[Saved entries]
-- ==== Sys2Proof/Machine/State.lean ====
section
/-! DEFINITION. The state of the block (10_state.md), the reasons a step can stop, and the state after reset
(70_reset_and_hazards.md R134, R135). -/

namespace Sys2Proof.Machine

/-- The error codes (60_exceptions.md R119). -/
inductive ErrCode where
  /-- code 1, E_ILLEGAL_OP -/
  | illegalOp
  /-- code 2, E_BAD_UNIT -/
  | badUnit
  /-- code 3, E_BAD_MIXU -/
  | badMixu
  /-- code 4, E_ARG_RANGE -/
  | argRange
  /-- code 5, E_MIX_ADD_FULL -/
  | mixAddFull
  /-- code 6, E_MIX_SET_FULL -/
  | mixSetFull
  /-- code 7, E_MIX_SET_RANGE -/
  | mixSetRange
  /-- code 8, E_CM_SET_FULL -/
  | cmSetFull
  /-- code 9, E_BUSY -/
  | busy
  /-- code 10, E_BUS -/
  | bus
deriving DecidableEq, Repr

/-- The sticky error record: STATUS.ERRCODE and ERRCMD, present iff STATUS.ERR is 1 (10_state.md R17, R18; log 12). -/
structure ErrRecord where
  code : ErrCode
  cmd : Word
deriving DecidableEq, Repr

/-- The command word and operands a command read when it started (10_state.md R15, 70_reset_and_hazards.md R138).
A field of the model, not of the spec (log 10). -/
structure Latch where
  word : Word
  a0 : Word
  a1 : Word
  a2 : Word
deriving DecidableEq, Repr

/-- A host access (20_memory.md R40): a write or a read of `width` bits at a system address. -/
inductive Access where
  | write (addr width : Nat) (value : Word)
  | read (addr width : Nat)
deriving DecidableEq, Repr

/-- An access the host is going to make. `whileBusy` says that it arrives while a command in progress is still being
performed: the durations are not the spec's to fix (70_reset_and_hazards.md R138, R146; log 2). -/
structure HostAccess where
  whileBusy : Bool
  access : Access
deriving DecidableEq, Repr

/-- The whole state of an instance. `cfg` and the sizes inside the units are the configuration and never change (log 3);
`latch`, `host` and `busOut` are the model's own (logs 1, 9, 10). -/
structure State where
  /-- the table and platform parameters (00_scope.md R7) -/
  cfg : Config
  /-- CMD (R14) -/
  cmd : Word
  /-- ARG0 (R15) -/
  arg0 : Word
  /-- ARG1 (R15) -/
  arg1 : Word
  /-- ARG2 (R15) -/
  arg2 : Word
  /-- RES0 (R16) -/
  res0 : Word
  /-- RES1 (R16) -/
  res1 : Word
  /-- STATUS.BUSY (R17) -/
  busy : Bool
  /-- STATUS.ERR, STATUS.ERRCODE, ERRCMD (R17, R18) -/
  err : Option ErrRecord
  /-- the command in progress, or the last one (log 10) -/
  latch : Latch
  /-- the global bit context and PR (R25, R20) -/
  g : GlobalContext
  /-- the generator (R28) -/
  rng : Generator
  /-- the standalone StateMap units (R29) -/
  sm : List StateMap
  /-- the APM units (R30) -/
  apm : List Apm
  /-- the Mixer units (R31) -/
  mix : List Mixer
  /-- the standalone BH tables (R32) -/
  bh : List BhTable
  /-- the ContextMap units (R33) -/
  cm : List ContextMap
  /-- the RunContextMap units (R34) -/
  rcm : List RunMap
  /-- the SmallStationaryContextMap units (R35) -/
  sscm : List Sscm
  /-- the host accesses still to come, oldest first (log 1) -/
  host : List HostAccess
  /-- what the last host read returned (R39; log 9) -/
  busOut : Word
deriving DecidableEq, Repr

/-- Why the machine stops. -/
inductive Fault where
  /-- Raised by `BIT_END` in a state with fewer than seven APM units, which is no state of an instance (00_scope.md R7,
  60_exceptions.md R122 item 1: "Fatal; the object cannot be constructed"). Safe: no instance reaches it (log 14). -/
  | notAnInstance
deriving DecidableEq, Repr

/-- Why the model has no meaning for an instruction. -/
inductive Refusal where
  /-- Raised by an arm of `exec` whose instruction has no meaning yet; no arm does. Safe. -/
  | notModelled (mnemonic : String)
deriving DecidableEq, Repr

/-- The state of a freshly constructed instance (R134, R135). -/
def State.fresh (c : Config) (geo : Geometry) : State :=
  { cfg := c
    cmd := 0, arg0 := 0, arg1 := 0, arg2 := 0, res0 := 0, res1 := 0
    busy := false, err := none, latch := ⟨0, 0, 0, 0⟩
    g := GlobalContext.fresh
    rng := Generator.fresh c
    sm := List.replicate geo.nSm StateMap.fresh
    apm := geo.apm.map Apm.fresh
    mix := geo.mix.map Mixer.fresh
    bh := geo.bh.map fun x => BhTable.fresh x.1 x.2
    cm := geo.cm.map fun x => ContextMap.fresh x.1 x.2
    rcm := geo.rcm.map RunMap.fresh
    sscm := geo.sscm.map Sscm.fresh
    host := [], busOut := 0 }

/-- The machine right after power-on (R134), for the instance of logs 4 to 8. -/
def State.reset : State := State.fresh chosenConfig chosenGeometry

end Sys2Proof.Machine
end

Instructions for the task –
Each entry must be set down exactly as it appears.

Response area –
-- ==== Sys2Proof/Machine/State.lean ====
section
/-! DEFINITION. The state of the block (10_state.md), the reasons a step can stop, and the state after reset
(70_reset_and_hazards.md R134, R135). -/

namespace Sys2Proof.Machine

/-- The error codes (60_exceptions.md R119). -/
inductive ErrCode where
  /-- code 1, E_ILLEGAL_OP -/
  | illegalOp
  /-- code 2, E_BAD_UNIT -/
  | badUnit
  /-- code 3, E_BAD_MIXU -/
  | badMixu
  /-- code 4, E_ARG_RANGE -/
  | argRange
  /-- code 5, E_MIX_ADD_FULL -/
  | mixAddFull
  /-- code 6, E_MIX_SET_FULL -/
  | mixSetFull
  /-- code 7, E_MIX_SET_RANGE -/
  | mixSetRange
  /-- code 8, E_CM_SET_FULL -/
  | cmSetFull
  /-- code 9, E_BUSY -/
  | busy
  /-- code 10, E_BUS -/
  | bus
deriving DecidableEq, Repr

/-- The sticky error record: STATUS.ERRCODE and ERRCMD, present iff STATUS.ERR is 1 (10_state.md R17, R18; log 12). -/
structure ErrRecord where
  code : ErrCode
  cmd : Word
deriving DecidableEq, Repr

/-- The command word and operands a command read when it started (10_state.md R15, 70_reset_and_hazards.md R138).
A field of the model, not of the spec (log 10). -/
structure Latch where
  word : Word
  a0 : Word
  a1 : Word
  a2 : Word
deriving DecidableEq, Repr

/-- A host access (20_memory.md R40): a write or a read of `width` bits at a system address. -/
inductive Access where
  | write (addr width : Nat) (value : Word)
  | read (addr width : Nat)
deriving DecidableEq, Repr

/-- An access the host is going to make. `whileBusy` says that it arrives while a command in progress is still being
performed: the durations are not the spec's to fix (70_reset_and_hazards.md R138, R146; log 2). -/
structure HostAccess where
  whileBusy : Bool
  access : Access
deriving DecidableEq, Repr

/-- The whole state of an instance. `cfg` and the sizes inside the units are the configuration and never change (log 3);
`latch`, `host` and `busOut` are the model's own (logs 1, 9, 10). -/
structure State where
  /-- the table and platform parameters (00_scope.md R7) -/
  cfg : Config
  /-- CMD (R14) -/
  cmd : Word
  /-- ARG0 (R15) -/
  arg0 : Word
  /-- ARG1 (R15) -/
  arg1 : Word
  /-- ARG2 (R15) -/
  arg2 : Word
  /-- RES0 (R16) -/
  res0 : Word
  /-- RES1 (R16) -/
  res1 : Word
  /-- STATUS.BUSY (R17) -/
  busy : Bool
  /-- STATUS.ERR, STATUS.ERRCODE, ERRCMD (R17, R18) -/
  err : Option ErrRecord
  /-- the command in progress, or the last one (log 10) -/
  latch : Latch
  /-- the global bit context and PR (R25, R20) -/
  g : GlobalContext
  /-- the generator (R28) -/
  rng : Generator
  /-- the standalone StateMap units (R29) -/
  sm : List StateMap
  /-- the APM units (R30) -/
  apm : List Apm
  /-- the Mixer units (R31) -/
  mix : List Mixer
  /-- the standalone BH tables (R32) -/
  bh : List BhTable
  /-- the ContextMap units (R33) -/
  cm : List ContextMap
  /-- the RunContextMap units (R34) -/
  rcm : List RunMap
  /-- the SmallStationaryContextMap units (R35) -/
  sscm : List Sscm
  /-- the host accesses still to come, oldest first (log 1) -/
  host : List HostAccess
  /-- what the last host read returned (R39; log 9) -/
  busOut : Word
deriving DecidableEq, Repr

/-- Why the machine stops. -/
inductive Fault where
  /-- Raised by `BIT_END` in a state with fewer than seven APM units, which is no state of an instance (00_scope.md R7,
  60_exceptions.md R122 item 1: "Fatal; the object cannot be constructed"). Safe: no instance reaches it (log 14). -/
  | notAnInstance
deriving DecidableEq, Repr

/-- Why the model has no meaning for an instruction. -/
inductive Refusal where
  /-- Raised by an arm of `exec` whose instruction has no meaning yet; no arm does. Safe. -/
  | notModelled (mnemonic : String)
deriving DecidableEq, Repr

/-- The state of a freshly constructed instance (R134, R135). -/
def State.fresh (c : Config) (geo : Geometry) : State :=
  { cfg := c
    cmd := 0, arg0 := 0, arg1 := 0, arg2 := 0, res0 := 0, res1 := 0
    busy := false, err := none, latch := ⟨0, 0, 0, 0⟩
    g := GlobalContext.fresh
    rng := Generator.fresh c
    sm := List.replicate geo.nSm StateMap.fresh
    apm := geo.apm.map Apm.fresh
    mix := geo.mix.map Mixer.fresh
    bh := geo.bh.map fun x => BhTable.fresh x.1 x.2
    cm := geo.cm.map fun x => ContextMap.fresh x.1 x.2
    rcm := geo.rcm.map RunMap.fresh
    sscm := geo.sscm.map Sscm.fresh
    host := [], busOut := 0 }

/-- The machine right after power-on (R134), for the instance of logs 4 to 8. -/
def State.reset : State := State.fresh chosenConfig chosenGeometry

end Sys2Proof.Machine
end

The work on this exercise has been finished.